* Exercise objective
Below are some records. Print exactly the lines between the one holding "icount := ownIcount" and the one holding "abbrev Placed := List (Elem × Spot)", inclusive, and nothing else.

* Data for review
-- ==== Sys2Proof/Machine/MemOps.lean ====
section
/-!
DEFINITION. MemOp (R298, R299) and what it rests on: the elements of an access and where they lie (R89, R96, R102, R103,
R156), the umbra check of its lines (R208, R211), what an access performs at its place (R106, R188, R189, R309), the
retry ring (R176 to R178), full-empty waiting (R74, R75), and the registers it writes (R80, R107).
-/

namespace Sys2Proof.Machine

/-! ### Elements -/

/-- One element of an access: its number, its place Where(i) modulo 2^64, its bytes, the data stored or operand, the
compare value, the poison of the data, and its byte offset in the destination register. -/
structure Elem where
  ix : Nat := 0
  p : Nat
  size : Nat
  data : Nat := 0
  cmp : Nat := 0
  poi : Bool := false
  roff : Nat := 0
  /-- The governing mask is poisoned (R278). -/
  mpoi : Bool := false
  deriving DecidableEq, Repr

/-- A whole access of one instruction. -/
structure MemReq where
  op : AccOp
  need : Need
  elems : List Elem
  align : Nat
  /-- Contiguous elements: one retry entry per page that faults (R176). -/
  contig : Bool
  /-- Keys of the destination registers, s0 left out. -/
  dests : List Nat
  /-- A load, store, `mld` or `mst`, as R208 means plain. -/
  plain : Bool
  /-- Poison of what MemOp's CommitCheck looks at (R108). -/
  poison : Bool
  /-- The width reported for the access, when it is not that of its elements. -/
  width : Nat := 0
  /-- The access is never umbra-checked (R52, R337). -/
  exempt : Bool := false
  deriving DecidableEq, Repr

/-- Where an element lies. -/
inductive Spot where
  /-- In memory: the domain whose tables translate it, its virtual and physical address, its leaf, and whether it lies
  in a memory window. -/
  | mem (owner va pa : Nat) (l : Leaf) (win : Bool)
  /-- A replayable fault on the ring of `owner`. -/
  | fault (owner va : Nat)
  | spad (core off : Nat)
  deriving DecidableEq, Repr

/-- The outcome of locating an element. -/
inductive Located where
  | at_ (x : Spot)
  | cause (c : Cause)
  /-- PERM with a MALFORMED_PTE notice. -/
  | malformed (owner va lvl : Nat)
  deriving DecidableEq, Repr

/-- The signed value of a 64-bit address sum. -/
def signed64 (p : Nat) : Int := sval 64 p

/-- Every scratchpad unit that `n` bytes from `off` touch is owned by an ASID (R103). -/
def unitsOwned (s : State) (core off n asid : Nat) : Bool :=
  (upTo ((off + n - 1) / 4096 - off / 4096 + 1)).all (fun j =>
    tabGet 0 (core * 64 + off / 4096 + j) s.cores.owner == asid + 1)

/-- A scratchpad element (R102, R103, R155). -/
def locateSpad (s : State) (key : Nat) (t : Task) (f : FmtM) (e : Elem) : Located :=
  let o := signed64 e.p
  if f.sp = .own then
    if t.depth ≠ 0 || o < 0 || (t.scratch : Int) < o + e.size then .cause .perm
    else .at_ (.spad (keyCore key) (t.sbase + o.toNat))
  else
    let core := if f.sp = .peer then coreCluster (keyCore key) * 8 + f.pc.toNat % 8 else f.pc.toNat
    if o < 0 || (262144 : Int) < o + e.size || !coreLive s.hub.pkg core then .cause .perm
    else if unitsOwned s core o.toNat e.size t.asid then .at_ (.spad core o.toNat)
    else .cause .perm

/-- The outcome of a walk for an element, in the tables of `owner`. -/
def locateIn (s : State) (core owner va : Nat) (need : Need) (win : Bool) : Located :=
  match xlatOf (coreWalk s core owner va) va need false with
  | .ok pa l => .at_ (.mem owner va pa l win)
  | .perm => .cause .perm
  | .malformed lvl => .malformed owner va lvl
  | .replay => .at_ (.fault owner va)

/-- Where an element of the window aperture lies: in the owner's memory, or nowhere (R156). -/
def windowPlace (s : State) (t : Task) (need : Need) (e : Elem) : Option (Nat × Nat) :=
  let fr := readFrame s t t.depth
  let o := e.p - apertureBase
  if t.depth = 0 || !fr.wv || fr.mwLen < o + e.size then none
  else if ((need = .load || need = .rmw) && !natBit fr.mwPerm 0) || ((need = .store || need = .rmw) && !natBit fr.mwPerm 1)
  then none
  else some (domAtDepth s t fr.wdep, fr.mwBase + o)

/-- An element of the window aperture (R156). -/
def locateWindow (s : State) (core : Nat) (t : Task) (need : Need) (e : Elem) : Located :=
  match windowPlace s t need e with
  | some (owner, va) => locateIn s core owner va need true
  | none => .cause .perm

/-- Translate or place one element (R96, R102). -/
def locate (s : State) (key : Nat) (t : Task) (f : FmtM) (need : Need) (e : Elem) : Located :=
  if f.sp ≠ .global then locateSpad s key t f e
  else if 2 ^ 57 ≤ e.p then .cause .perm
  else if apertureBase ≤ e.p then locateWindow s (keyCore key) t need e
  else locateIn s (keyCore key) t.asid e.p need false

/-! ### Atomics (R309 to R313) -/

/-- An operation on `w`-bit words by `red`'s numbering: 0 add, 1 and, 2 or, 3 xor, 4 min, 5 max, 6 swp. -/
def rmwOp (k : Nat) (isSigned : Bool) (w old v : Nat) : Nat :=
  let below := if isSigned then decide (sval w old ≤ sval w v) else decide (old ≤ v)
  match k with
  | 0 => (old + v) % 2 ^ w
  | 1 => old &&& v
  | 2 => old ||| v
  | 3 => old ^^^ v
  | 4 => if below then old else v
  | 5 => if below then v else old
  | _ => v

/-- New (R309): what an atomic writes, or none where it writes nothing. `aop` is opcode − 0xA0. -/
def atomicNew (op : AccOp) (size old v cmp : Nat) : Option Nat :=
  match op with
  | .load => none
  | .store => some v
  | .red ch => some (rmwOp ch true (8 * size) old v)
  | .atomic aop ch =>
    if aop = 7 || aop = 8 then (if old = cmp then some v else none)
    else if aop = 10 then some (rmwOp ch true (8 * size) old v)
    else some (rmwOp aop (ch == 0) (8 * size) old v)

/-- What an atomic writes depends on the word it reads: New is computed from it, or a compare with it decides (R107, R309). -/
def readsOld : AccOp → Bool
  | .store | .atomic 6 _ | .atomic 10 6 => false
  | _ => true

/-- The operation is an atomic or `red`. -/
def isRmw : AccOp → Bool
  | .atomic _ _ | .red _ => true
  | _ => false

/-! ### The umbra check of an access (R208) -/

/-- The entry the check of an element's page uses: of the task's own page the newest made at its depth; of a window page
the newest made at the owner's depth or below in the owner's domain (R155, R156). -/
def umbraEntry (s : State) (t : Task) (owner : Nat) (win : Bool) (obj : Nat) : Option AcqEntry :=
  let ok := fun (e : AcqEntry) =>
    e.obj == obj &&
      (if win then decide (e.depth ≤ (readFrame s t t.depth).wdep) && domAtDepth s t e.depth == owner
       else e.depth == t.depth)
  (t.acq.filter ok).getLast?

/-- Whether an element at a place writes, as the check sees it: a compare-and-swap that fails is a read. -/
def elemWrites (s : State) (op : AccOp) (e : Elem) (pa : Nat) : Bool :=
  (atomicNew op e.size (physNat s.mem pa e.size) e.data e.cmp).isSome

/-- The accessor of a line, as the check sees it. -/
def accessorOf (s : State) (key : Nat) (t : Task) (rq : MemReq) (e : Elem) (owner pa : Nat) (l : Leaf) (win : Bool) :
    UmbraAcc :=
  let obj := match region s owner l.region with | some (o, _) => o | none => 0
  { reads := rq.need != .store, writes := elemWrites s rq.op e pa, plain := rq.plain, tag := t.wtag.toNat
    core := keyCore key, entry := if l.cls = .bound then umbraEntry s t owner win obj else none, engine := false }

/-- The width an access reports in traps and race records. -/
def MemReq.reportWidth (rq : MemReq) (e : Elem) : Nat := if rq.width = 0 then e.size else rq.width

/-- What a race record of a task's access says (R212). -/
def raceInfoOf (s : State) (t : Task) (rq : MemReq) (e : Elem) (owner : Nat) (l : Leaf) (win : Bool) : RaceInfo :=
  { gtid := t.id.gtid, pc := ownPc s t, engine := false, window := win, depth := t.depth
    width := rq.reportWidth e, addr := e.p
    sync := match region s owner l.region with | some (o, _) => o | none => 0
    icount := ownIcount s t }

/-- A cause with its address and record. -/
structure Finding where
  cause : Cause
  addr : Nat
  record : BitVec 512 := 0
  deriving DecidableEq, Repr

/-- The elements of an access with their places. -/
abbrev Placed := List (Elem × Spot)

/-- One element of each physical line of a BOUND or ATOMIC page, by ascending address as the instruction used it: a memory
window may begin in the middle of a line (R156). -/
def checkedLines (ps : Placed) : SMap (Elem × Spot) :=
  ps.foldl (fun m x =>
    match x.2 with
    | .mem _ _ pa l _ =>
      let seen := m.any (fun y => match y.2.2 with | .mem _ _ q _ _ => q / 128 == pa / 128 | _ => false)
      if l.cls = .loose || seen then m else tabSet x.1.p x m
    | _ => m) []

/-- The check of one line: the state, with a record written to the race ring under REPORT, and the finding. -/
def checkLine (s : State) (key : Nat) (t : Task) (rq : MemReq) (x : Elem × Spot) : State × Option Finding :=
  match x.2 with
  | .mem owner _ pa l win =>
    if l.cls = .bound && (region s owner l.region).isNone then (s, some { cause := .perm, addr := x.1.p })
    else if umbraMode s owner = 2 || rq.exempt then (s, none)
    else
      let a := accessorOf s key t rq x.1 owner pa l win
      let m := readMeta s.mem pa
      match umbraCause a l.cls m with
      | none => (s, none)
      | some (c, w) =>
        let rec_ := raceRecord (raceInfoOf s t rq x.1 owner l win) a m c w
        if umbraMode s owner = 0 then (s, some { cause := c, addr := x.1.p, record := rec_ })
        else (raceReport s owner rec_, none)
  | _ => (s, none)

* Answer section
    icount := ownIcount s t }

/-- A cause with its address and record. -/
structure Finding where
  cause : Cause
  addr : Nat
  record : BitVec 512 := 0
  deriving DecidableEq, Repr

/-- The elements of an access with their places. -/
abbrev Placed := List (Elem × Spot)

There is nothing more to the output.